Note, that the dtype in output is object since we have passed string as our data. And, index is automatically determined by pandas.

## 3. Creating series using list

```
data = [10,15,20,25]
ser = pd.Series(data)
print(ser)
```

OUTPUT:

```
0 10
1 15
2 20
3 25
dtype: int64
```

Note, that the dtype in output is int64 since we have integers as our data.

## 4. Creating series using dictionary

```
data = {'a' : 2, 'b' : 4, 'c' : 6}
ser = pd.Series(data)
print(ser)
```

OUTPUT:

```
a 2
b 4
c 6
dtype: int64
```

## 5. describe() method of Series

```
data = [-1,10,15,20,25,100]
ser = pd.Series(data)
print(ser.describe())
```

OUTPUT:

```
count 6.000000
mean 28.166667
std 36.306565
min -1.000000
25% 11.250000
50% 17.500000
75% 23.750000
max 100.000000
dtype: float64
```

describe() method returns the descriptive statistics of our data. In case of object data, it will return-

**count** - total number of values

**unique** - number of unique values

**top** - most frequent value

**freq** - frequency of most frequent value

## 6. Accessing element of Series

```
data = list(['akshat','bob','alexa','akansha'])
ser = pd.Series(data)
print(ser[2])
```

OUTPUT-

```
alexa
```

Code:

```
print(ser[0:2])
```

OUTPUT-

```
0 akshat
1 bob
dtype: object
```

## 7. Accessing element using loc and iloc

```
data = list(['akshat','bob','alexa','akansha'])
ser = pd.Series(data,index=[100,200,300,400])
print(ser.loc[400])
```

OUTPUT-

```
akansha
```

Code:

```
print(ser.iloc[:3]) # get first 3 elements
```

OUTPUT-

```
100 akshat
200 bob
300 alexa
dtype: object
```

ser.loc[400] returns element with index 400 and ser.iloc[:3] returns first 3 elements

## 8. Checking for null values, getting maximum and minimum and index of maximum element

```
data = [-1,10,15,100,20,25,np.nan]
ser = pd.Series(data)
print('null value present:',ser.isnull().any())
ser.dropna(inplace=True)
print('maximum value is ',ser.max())
print('minimum value is ',ser.min())
print('index with maximum value ', ser.argmax())
```

OUTPUT-

```
null value present: True
maximum value is 100.0
minimum value is -1.0
index with maximum value 3
```

## 9. Arithmetic operations

```
data1 = [0,2,4,6,8]
data2 = [1,3,5,7,9]
ser1 = pd.Series(data1)
ser2 = pd.Series(data2)
print('adding two series\n')
print(ser1+ser2)
```

OUTPUT-

```
adding two series
0 1
1 5
2 9
3 13
4 17
dtype: int64
```

Similarly, we can perform subtraction, multiplication and division.

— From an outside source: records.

/-- The lead strand as a lead frame holds it. -/
def Ctx.ofFrame (x : Ctx) (v : Nat) : Ctx :=
  { x with
    lc0 := Loop.ofBits (bytesAt v 0 96) true, lc1 := Loop.ofBits (bytesAt v 0x60 96) false
    s := tblOf 64 64 8 (bytesAt v 0xC0 512), q := BitVec.ofNat 16 (bytesAt v 0x2C0 2)
    str := { x.str with pc := BitVec.ofNat 64 (bytesAt v 0x2C8 8), regionPc := BitVec.ofNat 64 (bytesAt v 0x2D0 8),
                        regionCnt := BitVec.ofNat 32 (bytesAt v 0x2D8 4), run := 0, wait := .none, dist := [], hold := 0 } }

/-- The trap record (R355); `behind` traps stand listed after this one. -/
def Trap.recordBits (t : Trap) (behind : Nat) : Nat :=
  packBytes [(0, 8, t.causeWord.toNat), (8, 8, t.pc.toNat), (16, 8, t.regionPc.toNat),
    (24, 8, t.regionCnt.toNat + behind % 65536 * 2 ^ 32), (32, 8, t.va.toNat), (40, 8, t.info.toNat), (48, 8, t.time)]

/-- Load a trap into the four CSRs and enter the handler (steps 2 and 3 of R357). -/
def Ctx.enterHandler (x : Ctx) (t : Trap) (frame entry : DWord) : Ctx :=
  { x with
    handler := true, replayed := if x.handler then x.replayed else x.str.reentry
    drained := if x.handler then x.drained else x.lc0.draining
    fenced := if x.handler then x.fenced else x.str.wait == .fence
    trapCause := t.causeWord, trapPc := t.pc, trapRegion := t.regionPc
    trapCount := t.regionCnt.setWidth 64, lc0 := {}, lc1 := {}
    s := tblPut 0#64 (tblPut 0#64 x.s 0 frame) 1 (frame + 0x300#64)
    str := { x.str with pc := entry, regionPc := entry, reentry := false, run := 0, wait := .none, dist := [], hold := 0 } }

/-- Deliver the oldest listed trap of a context, whose frame's pieces stand ready (R357): the lead frame at the first delivery,
the trap record at each. A context whose block holds poison is killed. The handler's loads find what was written (21 R384). -/
def State.deliverAt (s : State) (c k : Nat) (first : Bool) (pas : List Nat) : State :=
  let x := s.ctx c k
  match x.traps with
  | [] => s
  | t :: behind =>
    let frame := s.leadFrame c k
    let at_ := if first then pas else pas.drop 12 |>.take 1
    if s.poisoned at_ then s.killCtx c k t.cause (frame + BitVec.ofNat 64 (64 * (s.soundPieces at_ + if first then 0 else 12)))
    else
      let rec_ := t.recordBits behind.length
      let s := s.pokeLines at_ (if first then x.frameBits + rec_ * 2 ^ (8 * 0x300) else rec_)
      let s := s.loseDemand c (pas.map lineOf)
      s.modCtx c k fun x => x.enterHandler t frame (s.handlerEntry c)

/-- The first delivery of a context's list, once its frame's pieces are ready; a context whose block does not translate is
killed (R357). -/
def State.deliver (s : State) (c k : Nat) : State :=
  match (s.ctx c k).traps with
  | [] => s
  | t :: _ =>
    match s.span (.context c k) (coreDie c) (s.partOf c k) (!s.privileged { core := c, ctx := k }) .write (s.leadFrame c k) none 16 with
    | (.wait, s) => s
    | (.fault _ _ va, s) => s.killCtx c k t.cause va
    | (.ok pas, s) => (s.forget (.context c k)).deliverAt c k true pas

/-- The act of a return: SKIP needs a bundle, so an asynchronous trap's is ABORT (R357). -/
def Ctx.act (x : Ctx) (t : Trap) : Nat :=
  let act := bitsOf x.trapCause.toNat 46 2
  if act = 2 ∧ 16 ≤ t.cause then 3 else act
/-- An ABORT ends the task: it names the lead strand, or an operation that it issued. -/
def Ctx.abortsTask (x : Ctx) : Bool := match x.traps with | t :: _ => x.act t == 3 && t.tid.isNone | [] => false

/-- Return from the handler of a context (ERET of R357), whose frame's pieces stand ready; `words` are those of the bundle to
skip. The executor of the current trap goes where ACT says, the trap is dropped, and the next one is delivered or the lead
strand restored from its frame. -/
def State.eret (s : State) (c k words : Nat) (pas : List Nat) : State :=
  let x := s.ctx c k
  match x.traps with
  | [] => s
  | t :: rest =>
    let e : Who := { core := c, ctx := k, tid := t.tid }
    let act := x.act t
    if act = 3 ∧ t.tid = none then s.abortTask c k
    else
      let dest : DWord :=
        if act = 0 then x.trapRegion else if act = 1 then x.trapPc else x.trapPc + BitVec.ofNat 64 (4 * words)
      let s := match t.tid with
        | some tid =>
          if (tblGet none x.threads tid).isNone || t.exited then s
          else if act = 3 then
            (s.endExecutor e).modCtx c k fun x => { x with threads := tblPut none x.threads tid none }
          else if t.exk = 2 then s
          else s.modStrand e fun y => { y with pc := dest, reentry := y.reentry || act == 0, run := 0, wait := .none }
        | none =>
          if t.exk = 1 then
            (s.homeWrite (pas.getD 11 0 + 8) 8 dest.toNat).modCtx c k fun x => { x with replayed := x.replayed || act == 0 }
          else s
      let s := s.modCtx c k fun x => { x with traps := rest }
      if rest.isEmpty then
        let v := s.peekLines pas
        s.modCtx c k fun x =>
          let y := x.ofFrame v
          ({ y with
            str := { y.str with reentry := x.replayed }, lc0 := { y.lc0 with draining := x.drained && y.lc0.isOpen }
            handler := false, replayed := false, drained := false, fenced := false, trapCause := 0#64, trapPc := 0#64, trapRegion := 0#64, trapCount := 0#64 } : Ctx).unstop s.ps
      else s.deliverAt c k false pas

end Sys2Proof.Machine
end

## 10. Using apply() method to call a custom query function

Suppose, we want to get all odd numbers from a given series. Then, one possible solution is to use apply() method which requires you to pass some function that will be applied to every element of Series.

```
data = [4,16,10,15,100,20,25]
ser = pd.Series(data)
print(ser[ser.apply(lambda x : x%2!=0)])
```

OUTPUT-

```
3 15
6 25
dtype: int64
```

Here ser.apply(lambda x : x%2!=0) will return a boolean array-

```
0 False
1 False
2 False
3 True
4 False
5 False
6 True
dtype: bool<br>
```

ser[ser.apply(lambda x : x%2!=0)] will return those elements where it will find True

## Conclusion

In this post, we looked at pandas Series and some of its basic operations.

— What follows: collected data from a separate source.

/-- Complete a batch, whose record is ready at its homes (R236): each caller that still waits receives its reply field, as an
acquire at sys scope; one whose field's line holds poison takes the error of a load (22 R347; log 86). -/
def State.completeBatch (s : State) (b : Batch) : State :=
  let s := { s with svc := { s.svc with batches := s.svc.batches.filter fun x => x.seq != b.seq || x.die != b.die } }
  b.callers.foldl (fun s c =>
    let (lane, w, d) := c
    let pa := b.addr + 64 + 32 * lane + 16
    if 8 ≤ w.ctx then s
    else if s.poisonAt pa ≠ 0 then s.asyncTrap w 16 (s.poisonAt pa - 1) 0#64 0#64 (if w.tid.isNone then 1 else 0)
    else
      let v := BitVec.ofNat 64 (s.homeRead pa 8)
      ((s.setReg64 w (BitVec.ofNat 7 d) v).modStrand w fun x => { x with arr := s.fresh }).dropDemand w.core) s

/-! ### TRAP, ERET (R237, 24 R357) -/

def execTrap (g : Guard) (a : Reg) (s : State) : Res :=
  eachExec g (fun i w st => trapAs i w 11 0 0#64 (BitVec.ofNat 64 (st.reg w a % 65536)) false st) s

/-- The pieces of the frame that a return reads or writes: the lead frame where it restores, else its PC and the next record. -/
def Ctx.returnPieces (x : Ctx) (pas : List Nat) : List Nat := if (x.traps.drop 1).isEmpty then pas.take 12 else pas.drop 11 |>.take 2

/-- The release that the abort of a task is, as its yield would be (R217, 24 R369), is complete: every access that its lead
strand may have observed has performed, but for a store that waits at poison for a place in the trap list (22 R347). -/
def State.abortReady (s : State) (w : Who) : Bool :=
  s.loadsDone w && s.castsDone w && (s.core w.core).stores.all fun t => t.done || (s.strand w).arr ≤ t.id || s.poisonAt t.pa != 0

/-- The return waits until what the handler wrote has performed (21 R384), and for its frame, and for the words of the bundle that
it is to skip, whose number is open where they cannot be fetched (log 33). A block that does not translate, or holds poison,
kills the context. -/
def execEret (g : Guard) (s : State) : Res :=
  eachPriv g (fun i w st =>
    if !(st.ctx w.core w.ctx).handler || w.tid.isSome then trapOperand i w st
    else if !(st.loadsDone w && st.ownStoresDone w) then markWait w st
    else if (st.ctx w.core w.ctx).abortsTask then waitUnless (st.abortReady w) w (fun st => st.eret w.core w.ctx 0 []) st
    else if ((st.ctx w.core w.ctx).traps.drop 1).head?.any fun t => t.service.isSome then markWait w st
    else
      let x := st.ctx w.core w.ctx
      let frame := st.leadFrame w.core w.ctx
      let cause := ((x.traps.drop 1 ++ x.traps).head?.map (·.cause)).getD 0
      match st.span (.strand w i.pc) (coreDie w.core) (st.partOf w.core w.ctx) false .write frame none 16 with
      | (.wait, st) => markWait w st
      | (.fault _ _ va, st) => st.killCtx w.core w.ctx cause va
      | (.ok pas, st) =>
        let used := x.returnPieces pas
        if st.poisoned used then
          st.killCtx w.core w.ctx cause (frame + BitVec.ofNat 64 (64 * (st.soundPieces used + if (x.traps.drop 1).isEmpty then 0 else 11)))
        else
          let skips := x.traps.head?.any fun t => x.act t == 2
          match (if skips then st.fetchWords w (.strand w i.pc) false x.trapPc 4 [] else (.ok [], st)) with
          | (.wait, st) => markWait w st
          | (.ok ws, st) => st.eret w.core w.ctx ws.length pas
          | (.fault .., st) => st.eret w.core w.ctx (bitsOf (Config.freeValue (st.freeKey w 3)).toNat 0 2 + 1) pas) s

/-! ### WFE, EVSIG (R236) -/

def execWfe (g : Guard) (s : State) : Res :=
  eachExec g (fun _ w st =>
    waitUnless (st.ctx w.core w.ctx).event w (fun st => st.modCtx w.core w.ctx fun x => { x with event := false }) st) s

There exist, a whole bunch of attributes and methods of Series which can't be covered in a single post, so you can read more through the pandas official documentation :)

Although, Series can be not only be studied individually, since in real life, the data consists of multiple columns/attributes which are stored as pandas DataFrame, so multiple columns are also studied together. A DataFrame is considered as a collection of Series.